Start of DATA RECORDS
-- ==== Sys2Proof/Laws/State.lean ====
section
/-! SUPPORT. What each update of the state leaves: one lemma for each field of each update, so that no proof unfolds a record update. -/

namespace Sys2Proof.Machine

/-! ## The units of the package -/

@[simp] theorem Sys.die_setDie_self (y : Sys) (d : Nat) (v : Die) : (y.setDie d v).die d = v := by simp [Sys.die, Sys.setDie]
theorem Sys.die_setDie_ne (y : Sys) {d e : Nat} (v : Die) (h : e ≠ d) : (y.setDie d v).die e = y.die e := by
  simp [Sys.die, Sys.setDie, mgetD_mset_ne _ _ _ h]
theorem Sys.die_setDie (y : Sys) (d e : Nat) (v : Die) : (y.setDie d v).die e = if e = d then v else y.die e := by
  simp [Sys.die, Sys.setDie, mgetD_mset]
@[simp] theorem Sys.setDie_setDie (y : Sys) (d : Nat) (v w : Die) : (y.setDie d v).setDie d w = y.setDie d w := by
  simp [Sys.setDie]
@[simp] theorem Sys.die_modDie_self (y : Sys) (d : Nat) (f : Die → Die) : (y.modDie d f).die d = f (y.die d) := by
  simp [Sys.modDie]
theorem Sys.die_modDie_ne (y : Sys) {d e : Nat} (f : Die → Die) (h : e ≠ d) : (y.modDie d f).die e = y.die e :=
  y.die_setDie_ne _ h
theorem Sys.die_modDie (y : Sys) (d e : Nat) (f : Die → Die) :
    (y.modDie d f).die e = if e = d then f (y.die d) else y.die e := y.die_setDie d e _

@[simp] theorem Sys.memDie_setMem_self (y : Sys) (m : Nat) (v : MemDie) : (y.setMem m v).memDie m = v := by
  simp [Sys.memDie, Sys.setMem]
theorem Sys.memDie_setMem (y : Sys) (m n : Nat) (v : MemDie) : (y.setMem m v).memDie n = if n = m then v else y.memDie n := by
  simp [Sys.memDie, Sys.setMem, mgetD_mset]
@[simp] theorem Sys.memDie_modMem_self (y : Sys) (m : Nat) (f : MemDie → MemDie) : (y.modMem m f).memDie m = f (y.memDie m) := by
  simp [Sys.modMem]
theorem Sys.memDie_modMem (y : Sys) (m n : Nat) (f : MemDie → MemDie) :
    (y.modMem m f).memDie n = if n = m then f (y.memDie m) else y.memDie n := y.memDie_setMem m n _

@[simp] theorem Sys.hub_modHub (y : Sys) (f : Hub → Hub) : (y.modHub f).hub = f y.hub := rfl
@[simp] theorem Sys.part_modPart_self (y : Sys) (p : Nat) (f : Part → Part) : (y.modPart p f).part p = f (y.part p) := by
  simp [Sys.part, Sys.modPart]
theorem Sys.part_modPart (y : Sys) (p q : Nat) (f : Part → Part) :
    (y.modPart p f).part q = if q = p then f (y.part p) else y.part q := by
  simp only [Sys.part, Sys.modPart, Sys.hub_modHub, mgetD_mset]
@[simp] theorem Sys.fn_modFn_self (y : Sys) (k : Nat) (f : Fn → Fn) : (y.modFn k f).fn k = f (y.fn k) := by
  simp [Sys.fn, Sys.modFn]
theorem Sys.fn_modFn (y : Sys) (k j : Nat) (f : Fn → Fn) : (y.modFn k f).fn j = if j = k then f (y.fn k) else y.fn j := by
  simp only [Sys.fn, Sys.modFn, Sys.hub_modHub, mgetD_mset]
@[simp] theorem Sys.queue_modQueue_self (y : Sys) (k q : Nat) (f : HQueue → HQueue) :
    ((y.modQueue k q f).fn k).queue q = f ((y.fn k).queue q) := by
  simp [Sys.modQueue, Fn.queue]
@[simp] theorem Sys.part_modFn (y : Sys) (k p : Nat) (f : Fn → Fn) : (y.modFn k f).part p = y.part p := rfl
@[simp] theorem Sys.fn_modPart (y : Sys) (k p : Nat) (f : Part → Part) : (y.modPart p f).fn k = y.fn k := rfl
@[simp] theorem Sys.part_modQueue (y : Sys) (k q p : Nat) (f : HQueue → HQueue) : (y.modQueue k q f).part p = y.part p := rfl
End of DATA RECORDS
▶ **WHAT YOU NEED TO DO**: What lines in the data above contain the word "only"? Show them all.

▶ **OUTPUT**:
  simp only [Sys.part, Sys.modPart, Sys.hub_modHub, mgetD_mset]
  simp only [Sys.fn, Sys.modFn, Sys.hub_modHub, mgetD_mset]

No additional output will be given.